**Dataset entries:**
═══

-- ==== Sys2Proof/Syntax.lean ====
section
/-! DEFINITION. The commands of the part: one constructor of `Instr` for each row of spec/opcode_table.json, with
the operands the row's rule names, and the types of those operands. -/

namespace Sys2Proof

/-- The side of a letter a scan part describes (R27). -/
inductive Side | a | b
  deriving DecidableEq, Repr

/-- The zone code of an observation (R28, 12.2): two of its four values are illegal and are held as carried. -/
inductive Zone | top | bottom | illegal2 | illegal3
  deriving DecidableEq, Repr

/-- The luminescence of a mark (R28). -/
inductive Lum | none | phosphor | fluor | both
  deriving DecidableEq, Repr

/-- One mark as the scan unit reports it (R28); height_mm is not stored. -/
structure Observation where
  zone : Zone
  offsetMm : BitVec 9
  widthMm : BitVec 6
  lum : Lum
  inkOver : Bool
  confidence : BitVec 4
  signature : Word
  deriving DecidableEq, Repr

/-- The size of a letter as SCAN A carries it (R29). -/
structure Geometry where
  lengthMm : BitVec 9
  thickness : BitVec 3
  deriving DecidableEq, Repr

/-- A complete scan part (R27). SCAN A alone carries a geometry. -/
structure ScanPart where
  side : Side
  tag : Word
  marksFound : BitVec 8
  geometry : Option Geometry
  observations : List Observation
  deriving DecidableEq, Repr

/-- A word of either link: 16 data bits and a head mark (R164). -/
structure LinkWord where
  head : Bool
  data : Word
  deriving DecidableEq, Repr

/-- The stations whose cells are matched (R11, rows 1..20). -/
inductive Station
  | twist | turn | cancel | exit
  | gate (k : Fin 16)
  deriving DecidableEq, Repr

/-- The two face-check sensors (R72): FCHK-L and FCHK-T. -/
inductive Sensor | lead | trail
  deriving DecidableEq, Repr

/-- The 25 commands of the command set (R172). -/
inductive CommandKind
  | nop | readStatus | enterRun | drain | halt | resume | purgeTrack | softReset | holdFeed | releaseFeed
  | selectWindow | writeWindow | writeContinue | readWindow | readContinue | compareWrite | exchangeCounter
  | closeTally | setClock | adjustClock | ackAttention | setAttentionMask | clearScanLock | binOut | binReturn
  deriving DecidableEq, Repr

/-- The frame kinds taken on the Feed Link (R166). -/
inductive FrameKind
  | scan (side : Side)
  | command (c : CommandKind)
  deriving DecidableEq, Repr

/-- R176, R179: a change of REPORT-HOLD. An assertion falls within the head word of the Report Queue or between two
words, as `begun` says (log 28). -/
inductive HoldLevel
  | deasserted
  | asserted (begun : Bool)
  deriving DecidableEq, Repr

/-- The commands the part takes: one constructor for each row of the opcode table. A row that is an event of one
record names the record by its number; a row that is a change of a line carries the line's new level; a command frame
carries its tag and its parameter words in the order of R172. -/
inductive Instr
  | powerOnReset
  | lineReset
  | encPulse
  | scanCellLeadEdge
  | scanCellTrailingEdge
  | stationLeadEdge (st : Station)
  | stationTrailingEdge (st : Station)
  | deadline (rec : RecNo)
  | windowExpiry (rec : RecNo) (st : Station)
  | jamExpiry (row : Fin 21)
  | endOfCheckSpan (rec : RecNo)
  | fchkAssertion (line : Sensor) (level : Bool)
  | printStart (rec : RecNo)
  | printColumnDue
  | printReadyDeasserted
  | printReadyAsserted
  | classifierTake
  | decisionComplete (rec : RecNo)
  | buildBegin
  | buildComplete (rec : RecNo)
  | secondPulse
  | deferredClose
  | tallyPageQueued
  | feedHeldChange (level : Bool)
  | drainCompletion
  | binOutSwitchAssertion (k : Fin 16)
  | binOutSwitchRelease (k : Fin 16)
  | feedLinkWord (w : LinkWord)
  | frameDelimiterTake
  | scanPart (part : ScanPart)
  | responsePlaced
  | reportWordTransmitted
  | reportHoldChange (level : HoldLevel)
  | applyPoint
  | gapMet
  | nop (tag : BitVec 8) (words : List Word)
  | readStatus (tag : BitVec 8)
  | enterRun (tag : BitVec 8)
  | drain (tag : BitVec 8)
  | halt (tag : BitVec 8)
  | resume (tag : BitVec 8)
  | purgeTrack (tag : BitVec 8)
  | softReset (tag : BitVec 8)
  | holdFeed (tag : BitVec 8)
  | releaseFeed (tag : BitVec 8)
  | selectWindow (tag : BitVec 8) (table firstRow lastRow firstField lastField orderOverrun : Word)
  | writeWindow (tag : BitVec 8) (words : List Word)
  | writeContinue (tag : BitVec 8) (words : List Word)
  | readWindow (tag : BitVec 8) (n : Word)
  | readContinue (tag : BitVec 8) (n : Word)
  | compareWrite (tag : BitVec 8) (table row field expected new : Word)
  | exchangeCounter (tag : BitVec 8) (number upper lower : Word)
  | closeTally (tag : BitVec 8)
  | setClock (tag : BitVec 8) (year month day hour minute second : Word)
  | adjustClock (tag : BitVec 8) (seconds : Word)
  | ackAttention (tag : BitVec 8)
  | setAttentionMask (tag : BitVec 8) (mask : Word)
  | clearScanLock (tag : BitVec 8)
  | binOut (tag : BitVec 8) (bin : Word)
  | binReturn (tag : BitVec 8) (bin : Word)
  | resetRelease
  deriving DecidableEq, Repr

end Sys2Proof
end

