-- ==== Sys2Proof/Machine/Belt.lean ====
section
/-! DEFINITION. The encoder (R9, R10): what is due at an encoder value, and the ENC pulse. -/

namespace Sys2Proof.Machine

/-- R10: the part's own events that a pulse may find untaken at the present encoder value. -/
inductive DueEvent
  | columnDue
  | endOfCheckSpan (n : RecNo)
  | printStart (n : RecNo)
  | deadline (n : RecNo)
  | windowExpiry (n : RecNo) (st : Station)
  | gapMet
  | applyPoint
  | classifierTake
  | buildBegin
  | jamExpiry (row : Fin 21)
  deriving DecidableEq, Repr

/-- Each event is the step of its name; each step does nothing where its event has not come. -/
def takeEvent (d : Device) : DueEvent → Device
  | .columnDue => printColumnDue d
  | .endOfCheckSpan n => endOfCheckSpan n d
  | .printStart n => printStart n d
  | .deadline n => deadline n d
  | .windowExpiry n st => windowExpiry n st d
  | .gapMet => gapMet d
  | .applyPoint => applyPoint d
  | .classifierTake => classifierTake d
  | .buildBegin => buildBegin d
  | .jamExpiry row => jamExpiry row d

/-- The order in which a pulse takes what was left untaken (log 2): the column due, each record's end of check span and
print start, the column a new print has due, deadlines, window expiries, the blocks' own takes, jams. -/
def Device.candidates (d : Device) : List DueEvent :=
  let numbers := d.track.queue.map (fun r => r.number)
  [.columnDue] ++ numbers.flatMap (fun n => [.endOfCheckSpan n, .printStart n]) ++ [.columnDue] ++
    numbers.map .deadline ++ numbers.flatMap (fun n => allStations.map (.windowExpiry n)) ++
    [.gapMet, .applyPoint, .classifierTake, .buildBegin] ++ (List.finRange 21).map .jamExpiry

/-- R10: every event still due at the present encoder value is taken. -/
def takeDue (d : Device) : Device := d.candidates.foldl takeEvent d

/-- R9: the encoder position advances by one, from 16777215 to 0. -/
def advance (d : Device) : Device := { d with track := { d.track with encoder := d.track.encoder + 1 } }

/-- ENC_PULSE (R9, R10): what is still due at the present value is taken, since every position is reached once (log 2);
the encoder then advances by one, in every mode. -/
def encPulse (d : Device) : Device := advance (takeDue d)

def execEncPulse (s : State) : Host.Outcome State Fault Refusal := s.stepDevice encPulse

end Sys2Proof.Machine
end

═══

**Work item:** Using the records above, copy word for word the line with "printStart n d", the line with "def takeDue (d", and every line between them.

**Problem solution:**
  | .printStart n => printStart n d
  | .deadline n => deadline n d
  | .windowExpiry n st => windowExpiry n st d
  | .gapMet => gapMet d
  | .applyPoint => applyPoint d
  | .classifierTake => classifierTake d
  | .buildBegin => buildBegin d
  | .jamExpiry row => jamExpiry row d

/-- The order in which a pulse takes what was left untaken (log 2): the column due, each record's end of check span and
print start, the column a new print has due, deadlines, window expiries, the blocks' own takes, jams. -/
def Device.candidates (d : Device) : List DueEvent :=
  let numbers := d.track.queue.map (fun r => r.number)
  [.columnDue] ++ numbers.flatMap (fun n => [.endOfCheckSpan n, .printStart n]) ++ [.columnDue] ++
    numbers.map .deadline ++ numbers.flatMap (fun n => allStations.map (.windowExpiry n)) ++
    [.gapMet, .applyPoint, .classifierTake, .buildBegin] ++ (List.finRange 21).map .jamExpiry

/-- R10: every event still due at the present encoder value is taken. -/
def takeDue (d : Device) : Device := d.candidates.foldl takeEvent d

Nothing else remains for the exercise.